Александр Великий - Маршалл Эдисон (книги серия книги читать бесплатно полностью .txt) 📗
— Возможно, так было лучше. Я уладил одно давнишнее дело и здорово устал. Я не мог бы составить тебе подходящую компанию в эротическом союзе. Твой подсчет дней после начала цветения напоминает мне любопытный и, возможно, очень важный факт, на который нам указывал Аристотель. Не думаю, чтобы он знал то, что известно тебе, что в те три дня матка открывается для оплодотворения, и, как правило, только в эти дни и ни в какие другие. Он, конечно, не читал об опытах учившегося в Египте мага, о котором ты мне рассказывала, но он заметил, что у нормальной, совершенно здоровой женщины месячный цикл длится ровно столько времени, за которое луна делает полный обход вокруг земного шара, — двадцать восемь дней с небольшим. К этому заключению после долгих исследований пришел один биолог, имя которого я забыл, хотя он и допускал, что исключениям из этого правила нет числа: одни вызываются простудами, другие — недоеданием, третьи — наследственностью. Он заметил, что в более примитивных племенах, например, в Африке, где женщины безмятежно трудятся на полях, и в одном очень древнем племени с множеством первобытных черт, которое обитает в горах между Италией и Галлией и называет себя басками, этот цикл остается почти неизменным. Когда он услышал о высоких приливах за Воротами Геракла, он с восторгом узнал, что их полный цикл, когда между двумя необычайно высокими приливами бывают приливы необычайно низкие, также равняется двадцати восьми дням с небольшим. Разумеется, эта схожесть в поведении между женщинами и Океаническим морем сильно возбудила его любопытство и побудила искать причину. Ничего удовлетворительного он не нашел, но наполовину в шутку предположил, что, должно быть, женщины были русалками до того, как стали жить на суше, и по какой-то непонятной причине ритм их тел остается верным ритму морей.
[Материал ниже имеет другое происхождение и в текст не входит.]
/-- Validation (R422): the grid, or the first status. -/
def validateLpb (s : State) (launch ctx slot prio : Nat) (w : List Word) : Except Unfit Grid :=
  let g0 := lpbGrid launch ctx slot w prio
  let stop := fun n : Nat => (Except.error (.status n) : Except Unfit Grid)
  if bits (w.getD 9 0) 43 32 != ctx then stop 1
  else if !fieldsOk w then stop 2
  else if g0.blocks = 0 || g0.blocks % g0.clusterSize != 0 then stop 3
  else if g0.diemask = 0 || (maskDies g0.diemask).any (fun d => (s.sys.die d).halted || s.sys.frozenBy (.proc d)) then stop 4
  else match lpbTables s g0 w with
    | .error u => .error u
    | .ok g =>
      let k := emptyFit g.need 96
      if k = 0 then stop 6
      else if g.coop && (maskDies g.diemask).length * 10 * (4 * k / g.clusterSize) * g.clusterSize < g.blocks then stop 7
      else match reach s ctx (w.getD 6 0).toNat 8 true with
        | .error u => .error u
        | .ok (e, key) =>
          if pteKind e != 0 || (s.sys.accessFails key 8 false).isSome then stop lpbFault else .ok { g with ticketKey := key }

/-- What the validation of an LPB reads, in order, when it comes to its tables: those that it names, the first word of each page of a ring, and the ticket counter's page. -/
def lpbReads (s : State) (ctx : Nat) (w : List Word) : List (Nat × Nat × Bool) :=
  let table := fun (a : Word) (align n : Nat) => if a = 0 || a.toNat % align != 0 then [] else sectorPieces a.toNat n
  let rings := match lpbTable s ctx (w.getD 16 0) 32 256 with
    | .ok (some l) => ((quads l).filterMap entryRing).flatMap (fun r => (rangePages r.1 r.2).map (fun p => (p * 65536, 64, false)))
    | _ => []
  table (w.getD 4 0) 32 128 ++ table (w.getD 5 0) 8 2048 ++ table (w.getD 16 0) 32 2048 ++ rings ++ [((w.getD 6 0).toNat, 8, false)]

/-- The home caches after an LPB has been read and judged; one that fails a check of words has had no table read. -/
def lpbFills (s : State) (ctx slot : Nat) (w : List Word) (judged : Except Unfit Grid) : Sys :=
  let y := s.sys.fillFor (mainKey 0 slot) 256 false ctx 0
  let tables := match judged with
    | .error (.status n) => decide (5 ≤ n)
    | _ => true
  if tables then reachFills s ctx y (lpbReads s ctx w) else y

/-! ### Taking an LPB (R419) -/

/-- The slot's word 31 and the control line's HEAD, written by the control die. -/
def lpbDone (slot line : Nat) (launch code : Nat) (head : BitVec 32) (s : State) : Upd :=
  Upd.andThen s (hostPut (mainKey 0 (slot + 248)) (leBytes 8 (launch * 2 ^ 32 + code)) s)
    (hostPut (line + 8) (leBytes 4 head.toNat))

/-- LPB_TAKE (R419): the LPB is read, validated, answered and passed. -/
def execLpbTake (q : Nat) (s : State) : Host.Outcome State Fault Refusal :=
  machineStep s (recallFirst s (
    let x := s.sys.ctl.queue q
    let ctx := qcfgCtx x.cfg
    let slot := slotPA x.cfg x.head.toNat
    let line := mainKey 0 (qcfgBase x.cfg)
    let key := mainKey 0 slot
    let own := [(key, 256, false), (key + 248, 8, true), (line + 8, 4, true)].find? (fun a => !s.sys.opens ctx a.1 a.2.1 a.2.2)
    if s.sys.nextQueue != some q || s.sys.ctl.held then idle s
    else match own with
    | some a => freezeContext s .host ctx (a.1, a.2.2)
    | none =>
      if !s.sys.quiet key 256 then .of (s.sys.holdRead .control [(key, 256)])
      else
      let launch := s.sys.ctl.launches.toNat
      let words := s.mem.words key 32
      let judged := if (s.sys.accessFails key 256 true).isSome then .error (.status lpbFault)
        else validateLpb s launch ctx slot (qcfgPrio x.cfg) words
      let head := x.head + 1
      let y0 := (lpbFills s ctx slot words judged).setQueue q { x with head }
      let y := { y0 with ctl := { y0.ctl with lastQueue := y0.ctl.lastQueue.setIfInBounds (qcfgPrio x.cfg) q, launches := y0.ctl.launches + 1 } }
      let reject := fun (code : Nat) (t : State) =>
        Upd.andThen t (lpbDone slot line launch code head t)
          (fun t1 => raiseEvent t1 2 ctx (BitVec.ofNat 64 launch) (BitVec.ofNat 64 code))
      match judged with
      | .error (.wait l) => .of (s.sys.holdRead .control l)
      | .error (.status code) => reject code { s with sys := y }
      | .error (.firewall k) =>
        let die := (maskDies (bits (words.getD 9 0) 21 16)).headD 0
        Upd.andThen s (.of y) (fun t => Upd.andThen t (freezeContext t (.proc die) ctx (k, false)) (reject lpbFault))
      | .ok g =>
        if s.sys.frozenFrame g.ticketKey then idle s
        else
        let y1 := { y with grids := y.grids ++ [{ g with accept := y.time.now }] }
        Upd.andThen s (.of y1) (fun t => Upd.andThen t (lpbDone slot line launch 0 head t)
          (hostPut g.ticketKey (leBytes 8 0)))))

/-- GRID_BROADCAST (R128, R422, R423): the ticket counter's reset and the input witness are settled. A bad witness never
is, and the grid never starts. -/
def execGridBroadcast (grid : Nat) (s : State) : Host.Outcome State Fault Refusal :=
  machineStep s (
    match s.sys.grid? grid with
    | none => idle s
    | some g =>
      let c := s.sys.context g.ctx
      let hostDone := !s.sys.unseen.any (fun u => u.origin == .host && decide (u.tick ≤ g.accept))
      if g.state != .accepted || g.judged || c.frozen || c.held || s.sys.ctl.held || !hostDone ||
          s.sys.settled controlReader (mkWit 2 0 g.accept) != .yes then idle s
      else match s.sys.settled controlReader g.lpb[8] with
        | .wait => idle s
        | .bad => .of (s.sys.setGrid { g with judged := true })
        | .yes =>
          let dies := maskDies g.diemask
          .of (s.sys.setGrid { g with
            state := .running, judged := true
            installs := if g.binTable.isEmpty then [] else dies
            raised := dies.map (fun d => (d, (s.sys.time.cycle, 0))) }))

/-! ### Claiming and placement (R423 to R425) -/

/-- The claims of flat indices from `t` up to `fin`, cut at the ends of launch clusters. They keep the wait and the raised class of
the turn that made them until they are placed (R429, log 24). -/
def claimsFrom (die size cycle : Nat) (wait : Nat × Nat) (t fin : Nat) : Nat → List Claim
  | 0 => []
  | n + 1 =>
    if fin ≤ t then []
    else
      let stop := Nat.min fin ((t / size + 1) * size)
      { die, flat := t, count := stop - t, cycle, since := wait.1, raised := wait.2 } ::
        claimsFrom die size cycle wait stop fin n

/-- BLOCK_CLAIM (R423): an atomic add to the ticket counter, where its page lies now (R51), for as many clusters as the die has
room for. While the page cannot be reached, nothing is claimed (log 93). The claim's request tag is the grid's context and page 0 (log 102). -/
def execBlockClaim (grid die : Nat) (s : State) : Host.Outcome State Fault Refusal :=
  machineStep s (recallFirst s (
    match s.sys.grid? grid with
    | none => idle s
    | some g =>
      let size := g.clusterSize
      if s.sys.turn die != some (.grid grid) then idle s
      else match reach s g.ctx (g.lpb[6]).toNat 8 true with
      | .error (.firewall k) => freezeContext s (.proc die) g.ctx (k, true)
      | .error (.wait l) => .of (s.sys.holdRead .control l)
      | .error (.status _) => idle s
      | .ok (_, key) =>
      if s.sys.frozenFrame key || (s.sys.accessFails key 8 true).isSome then idle s
      else if !s.sys.quiet key 8 then .of (s.sys.holdRead .control [(key, 8)])
      else
        let amount := size * s.sys.roomFor g die (16 / size)
        let t := s.mem.value key 8
        let claims := claimsFrom die size s.sys.time.cycle (Table.getD g.raised die (s.sys.time.cycle, 0)) t
          (Nat.min (t + amount) g.blocks) 17
        let flats := claims.flatMap (fun c => (List.range c.count).map (fun i => (c.flat + i, die)))
        let g1 := { g with
          claims := g.claims ++ claims
          assigned := g.assigned ++ flats
          exhausted := g.exhausted || decide (g.blocks ≤ t + amount)
          raised := Table.set g.raised die (s.sys.time.cycle, 0) }
        let y := walkFills s g.ctx (g.lpb[6]).toNat ((s.sys.served die (.grid grid)).setGrid g1)
        { sys := (y.fillFor key 8 true g.ctx 0).performed (.proc die) y.time.now key 8 0,
          stores := [.bytes key (leBytes 8 ((t + amount) % 2 ^ 64))] }))

/-- CLUSTER_PLACEMENT (R424): the claimed blocks whose turn it is are placed. -/
def execClusterPlacement (grid die : Nat) (s : State) : Host.Outcome State Fault Refusal :=
  machineStep s (
    match s.sys.grid? grid, s.sys.turn die with
    | some g, some (.claimed launch flat) =>
      match g.claims.find? (fun c => launch == grid && c.die == die && c.flat == flat) with
      | none => idle s
      | some c =>
        match s.sys.placeCluster g die c.flat c.count with
        | none => idle s
        | some y => .of (y.setGrid { g with claims := g.claims.erase c })
    | _, _ => idle s)

/-- The clusters of a cooperative grid from number `next` on, as many as a die takes, up to `n`. -/
def fillDie (g : Grid) (die : Nat) : Nat → Sys × Nat → Sys × Nat
  | 0, x => x
  | n + 1, (y, next) =>
    match y.placeCluster g die (next * g.clusterSize) g.clusterSize with
    | none => (y, next)
    | some y1 => fillDie g die n (y1, next + 1)

/-- COOP_PLACEMENT (R425): the whole grid, die by die in flat-index order. -/
def execCoopPlacement (grid : Nat) (s : State) : Host.Outcome State Fault Refusal :=
  machineStep s (
    match s.sys.grid? grid with
    | none => idle s
    | some g =>
      let dies := maskDies g.diemask
      let total := g.blocks / g.clusterSize
      let c := s.sys.context g.ctx
      if g.state != .running || !g.coop || g.exhausted || !g.installs.isEmpty || c.frozen || c.held ||
          !dies.all s.sys.diePlaces then idle s
      else
        let r := dies.foldl (fun x d => fillDie g d (total - x.2) x) (s.sys, 0)
        if r.2 < total then idle s
        else
          let mine := (r.1.blocks.filter (fun k => k.launch == grid && !k.isTask)).map (fun k => (k.flat, dieOf k.core))
          .of (r.1.setGrid { g with exhausted := true, assigned := mine }))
Я полагаю, твой собственный месячный цикл — двадцать восемь дней.
— Я скажу тебе кое-что, чего ты не знаешь, потому что не замечал этого. Мои месячные начинаются в тот день, когда полная луна впервые начинает идти на убыль. Иногда на закате солнца, а иногда в полночь. Я могу только предполагать, что мои предки по женской линии дольше оставались русалками, чем у большинства женщин.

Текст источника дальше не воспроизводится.